___ Input data

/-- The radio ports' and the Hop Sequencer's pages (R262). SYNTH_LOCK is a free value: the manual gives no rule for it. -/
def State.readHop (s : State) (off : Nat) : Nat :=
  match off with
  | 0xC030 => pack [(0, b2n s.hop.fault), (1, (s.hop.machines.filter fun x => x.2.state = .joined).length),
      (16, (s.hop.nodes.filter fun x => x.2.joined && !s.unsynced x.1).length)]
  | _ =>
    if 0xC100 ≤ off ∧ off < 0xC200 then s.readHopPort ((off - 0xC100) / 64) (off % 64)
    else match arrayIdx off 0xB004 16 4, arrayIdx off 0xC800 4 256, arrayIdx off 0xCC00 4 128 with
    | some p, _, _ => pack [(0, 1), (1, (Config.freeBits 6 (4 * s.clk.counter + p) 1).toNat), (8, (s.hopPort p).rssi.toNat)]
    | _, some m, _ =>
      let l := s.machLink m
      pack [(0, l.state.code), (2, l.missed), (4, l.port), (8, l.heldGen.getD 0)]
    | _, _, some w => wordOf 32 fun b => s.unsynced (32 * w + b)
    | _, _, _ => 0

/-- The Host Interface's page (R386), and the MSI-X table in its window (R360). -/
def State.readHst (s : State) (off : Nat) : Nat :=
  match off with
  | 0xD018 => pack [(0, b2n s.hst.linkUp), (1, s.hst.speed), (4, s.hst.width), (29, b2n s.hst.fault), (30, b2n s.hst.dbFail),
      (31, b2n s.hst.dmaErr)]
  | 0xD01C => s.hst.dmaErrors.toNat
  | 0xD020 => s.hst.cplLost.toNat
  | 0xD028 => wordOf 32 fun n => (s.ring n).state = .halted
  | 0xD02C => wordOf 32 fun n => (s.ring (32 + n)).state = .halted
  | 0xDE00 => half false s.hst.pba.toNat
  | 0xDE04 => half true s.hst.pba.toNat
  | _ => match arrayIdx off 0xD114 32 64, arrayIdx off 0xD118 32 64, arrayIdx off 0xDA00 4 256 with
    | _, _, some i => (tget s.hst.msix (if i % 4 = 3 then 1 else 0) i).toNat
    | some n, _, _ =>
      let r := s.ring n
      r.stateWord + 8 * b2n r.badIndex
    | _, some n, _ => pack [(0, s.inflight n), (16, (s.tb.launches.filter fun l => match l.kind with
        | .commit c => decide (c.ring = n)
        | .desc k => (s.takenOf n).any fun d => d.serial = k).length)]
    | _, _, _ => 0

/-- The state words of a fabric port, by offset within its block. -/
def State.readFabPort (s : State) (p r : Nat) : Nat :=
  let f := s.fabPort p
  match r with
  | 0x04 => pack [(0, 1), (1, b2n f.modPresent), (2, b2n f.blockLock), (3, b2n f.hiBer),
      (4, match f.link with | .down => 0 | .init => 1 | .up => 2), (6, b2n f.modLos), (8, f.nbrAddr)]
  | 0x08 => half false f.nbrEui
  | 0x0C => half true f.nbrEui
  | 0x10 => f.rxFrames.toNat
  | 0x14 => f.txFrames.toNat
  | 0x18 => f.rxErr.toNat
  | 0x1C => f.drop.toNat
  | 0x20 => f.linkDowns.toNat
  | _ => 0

______
___ Input data

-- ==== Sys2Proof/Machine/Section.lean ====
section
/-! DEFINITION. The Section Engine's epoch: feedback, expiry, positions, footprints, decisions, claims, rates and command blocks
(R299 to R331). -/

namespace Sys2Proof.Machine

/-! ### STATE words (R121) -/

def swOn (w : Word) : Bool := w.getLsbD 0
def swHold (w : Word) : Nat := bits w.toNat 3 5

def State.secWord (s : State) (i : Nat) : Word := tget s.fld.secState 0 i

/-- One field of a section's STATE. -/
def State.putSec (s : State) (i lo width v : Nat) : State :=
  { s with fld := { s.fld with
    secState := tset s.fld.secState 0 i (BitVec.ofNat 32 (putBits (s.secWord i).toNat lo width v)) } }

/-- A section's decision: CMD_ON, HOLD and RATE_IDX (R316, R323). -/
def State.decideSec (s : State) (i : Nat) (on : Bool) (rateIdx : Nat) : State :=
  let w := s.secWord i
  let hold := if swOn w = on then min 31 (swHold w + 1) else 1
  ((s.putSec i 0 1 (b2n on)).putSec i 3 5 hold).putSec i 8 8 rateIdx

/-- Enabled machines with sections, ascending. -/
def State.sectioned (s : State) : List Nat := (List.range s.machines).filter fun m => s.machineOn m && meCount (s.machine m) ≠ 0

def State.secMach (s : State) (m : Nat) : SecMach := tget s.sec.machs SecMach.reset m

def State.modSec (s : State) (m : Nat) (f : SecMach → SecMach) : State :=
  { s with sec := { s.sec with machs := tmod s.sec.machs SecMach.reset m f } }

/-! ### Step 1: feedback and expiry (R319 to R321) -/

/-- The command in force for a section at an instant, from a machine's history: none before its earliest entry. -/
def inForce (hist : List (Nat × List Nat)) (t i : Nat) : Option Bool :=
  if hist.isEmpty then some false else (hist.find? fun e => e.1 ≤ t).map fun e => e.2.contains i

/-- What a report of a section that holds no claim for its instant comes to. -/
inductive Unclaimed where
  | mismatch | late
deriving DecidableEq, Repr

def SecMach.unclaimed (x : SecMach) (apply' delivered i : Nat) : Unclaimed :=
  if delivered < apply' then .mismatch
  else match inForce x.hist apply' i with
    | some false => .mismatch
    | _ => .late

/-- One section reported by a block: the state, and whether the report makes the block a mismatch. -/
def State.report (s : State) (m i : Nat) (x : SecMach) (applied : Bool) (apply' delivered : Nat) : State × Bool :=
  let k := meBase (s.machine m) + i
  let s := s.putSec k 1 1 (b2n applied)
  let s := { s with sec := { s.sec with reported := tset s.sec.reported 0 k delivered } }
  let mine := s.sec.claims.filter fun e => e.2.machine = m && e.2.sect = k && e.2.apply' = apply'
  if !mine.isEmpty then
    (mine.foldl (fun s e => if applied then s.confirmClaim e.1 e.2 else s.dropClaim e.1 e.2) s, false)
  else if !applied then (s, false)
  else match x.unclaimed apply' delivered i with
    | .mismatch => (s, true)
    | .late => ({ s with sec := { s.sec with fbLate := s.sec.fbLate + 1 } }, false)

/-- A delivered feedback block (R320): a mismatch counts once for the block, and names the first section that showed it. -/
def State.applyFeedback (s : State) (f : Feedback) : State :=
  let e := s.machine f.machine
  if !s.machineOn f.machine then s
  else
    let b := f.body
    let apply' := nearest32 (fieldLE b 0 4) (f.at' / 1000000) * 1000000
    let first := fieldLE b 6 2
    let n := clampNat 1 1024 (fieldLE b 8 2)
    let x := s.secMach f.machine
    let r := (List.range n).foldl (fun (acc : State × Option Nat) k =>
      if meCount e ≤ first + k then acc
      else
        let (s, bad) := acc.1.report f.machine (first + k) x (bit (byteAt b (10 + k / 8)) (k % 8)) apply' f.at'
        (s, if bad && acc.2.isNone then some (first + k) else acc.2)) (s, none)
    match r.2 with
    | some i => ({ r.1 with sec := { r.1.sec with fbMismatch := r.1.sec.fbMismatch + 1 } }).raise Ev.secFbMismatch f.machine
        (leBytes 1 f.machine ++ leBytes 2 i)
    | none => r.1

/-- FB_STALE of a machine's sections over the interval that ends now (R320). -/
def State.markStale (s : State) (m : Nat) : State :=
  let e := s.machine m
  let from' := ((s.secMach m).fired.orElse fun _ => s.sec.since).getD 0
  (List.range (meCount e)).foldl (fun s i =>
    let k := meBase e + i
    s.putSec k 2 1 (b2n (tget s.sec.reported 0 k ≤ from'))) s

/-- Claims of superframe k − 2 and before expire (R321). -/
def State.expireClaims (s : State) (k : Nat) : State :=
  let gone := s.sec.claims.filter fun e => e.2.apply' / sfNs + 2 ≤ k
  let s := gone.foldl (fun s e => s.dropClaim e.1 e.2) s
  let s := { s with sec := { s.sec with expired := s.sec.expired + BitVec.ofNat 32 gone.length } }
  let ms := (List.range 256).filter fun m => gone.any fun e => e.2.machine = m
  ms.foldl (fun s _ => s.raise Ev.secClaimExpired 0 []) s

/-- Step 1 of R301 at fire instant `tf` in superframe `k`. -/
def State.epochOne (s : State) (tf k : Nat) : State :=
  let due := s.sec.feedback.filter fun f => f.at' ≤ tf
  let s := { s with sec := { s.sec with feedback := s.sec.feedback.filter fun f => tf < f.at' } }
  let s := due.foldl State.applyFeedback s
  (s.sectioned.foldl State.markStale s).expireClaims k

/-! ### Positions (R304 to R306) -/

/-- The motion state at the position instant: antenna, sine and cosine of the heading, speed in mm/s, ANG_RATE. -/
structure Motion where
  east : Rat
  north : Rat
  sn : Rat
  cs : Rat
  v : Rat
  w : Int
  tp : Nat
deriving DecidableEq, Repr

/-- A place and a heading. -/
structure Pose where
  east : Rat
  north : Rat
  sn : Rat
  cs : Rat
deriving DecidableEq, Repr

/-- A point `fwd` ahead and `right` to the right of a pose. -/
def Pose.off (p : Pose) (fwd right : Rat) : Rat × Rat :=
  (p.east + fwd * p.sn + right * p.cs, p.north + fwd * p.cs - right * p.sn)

______
___ Input data

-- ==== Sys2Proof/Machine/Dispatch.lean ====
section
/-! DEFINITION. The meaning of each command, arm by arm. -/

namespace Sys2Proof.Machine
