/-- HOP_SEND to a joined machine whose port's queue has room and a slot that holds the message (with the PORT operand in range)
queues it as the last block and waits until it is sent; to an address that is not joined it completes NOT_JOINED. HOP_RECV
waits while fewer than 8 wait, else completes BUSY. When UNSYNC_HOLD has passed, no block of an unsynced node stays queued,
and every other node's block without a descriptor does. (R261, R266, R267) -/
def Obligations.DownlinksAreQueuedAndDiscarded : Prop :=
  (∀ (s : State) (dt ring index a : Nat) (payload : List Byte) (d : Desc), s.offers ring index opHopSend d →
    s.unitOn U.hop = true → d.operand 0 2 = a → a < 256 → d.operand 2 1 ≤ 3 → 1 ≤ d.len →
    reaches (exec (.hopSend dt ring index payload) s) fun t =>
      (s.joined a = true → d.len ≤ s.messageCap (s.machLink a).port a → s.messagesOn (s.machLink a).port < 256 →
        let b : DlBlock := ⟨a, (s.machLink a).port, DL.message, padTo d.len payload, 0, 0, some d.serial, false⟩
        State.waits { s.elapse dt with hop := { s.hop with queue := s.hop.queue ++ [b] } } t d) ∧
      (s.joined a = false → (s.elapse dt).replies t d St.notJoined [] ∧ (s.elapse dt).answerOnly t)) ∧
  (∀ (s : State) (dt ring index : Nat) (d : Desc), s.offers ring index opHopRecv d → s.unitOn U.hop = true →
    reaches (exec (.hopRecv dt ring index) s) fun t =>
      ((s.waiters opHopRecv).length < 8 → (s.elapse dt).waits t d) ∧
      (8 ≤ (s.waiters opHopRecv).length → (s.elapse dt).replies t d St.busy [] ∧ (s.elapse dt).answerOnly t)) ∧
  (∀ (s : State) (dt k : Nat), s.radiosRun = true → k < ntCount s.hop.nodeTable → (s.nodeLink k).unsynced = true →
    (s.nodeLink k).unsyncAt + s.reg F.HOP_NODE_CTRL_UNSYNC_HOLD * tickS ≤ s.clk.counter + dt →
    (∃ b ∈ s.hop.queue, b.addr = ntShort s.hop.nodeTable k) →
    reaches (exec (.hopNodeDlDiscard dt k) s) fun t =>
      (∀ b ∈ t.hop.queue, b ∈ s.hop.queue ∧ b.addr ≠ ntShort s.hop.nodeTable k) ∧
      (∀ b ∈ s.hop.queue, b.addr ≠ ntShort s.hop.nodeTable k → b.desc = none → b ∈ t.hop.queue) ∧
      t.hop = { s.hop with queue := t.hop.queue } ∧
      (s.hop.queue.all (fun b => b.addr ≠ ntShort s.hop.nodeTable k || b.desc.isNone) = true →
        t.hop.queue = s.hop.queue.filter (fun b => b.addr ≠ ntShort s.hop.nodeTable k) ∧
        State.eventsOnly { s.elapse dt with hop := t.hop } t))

______

The problem.
Nothing but the lines above from the one containing "structure Pose where" through the one containing "def Pose.off (p" should appear in the answer, each repeated exactly.

Your response.
structure Pose where
  east : Rat
  north : Rat
  sn : Rat
  cs : Rat
deriving DecidableEq, Repr

/-- A point `fwd` ahead and `right` to the right of a pose. -/
def Pose.off (p : Pose) (fwd right : Rat) : Rat × Rat :=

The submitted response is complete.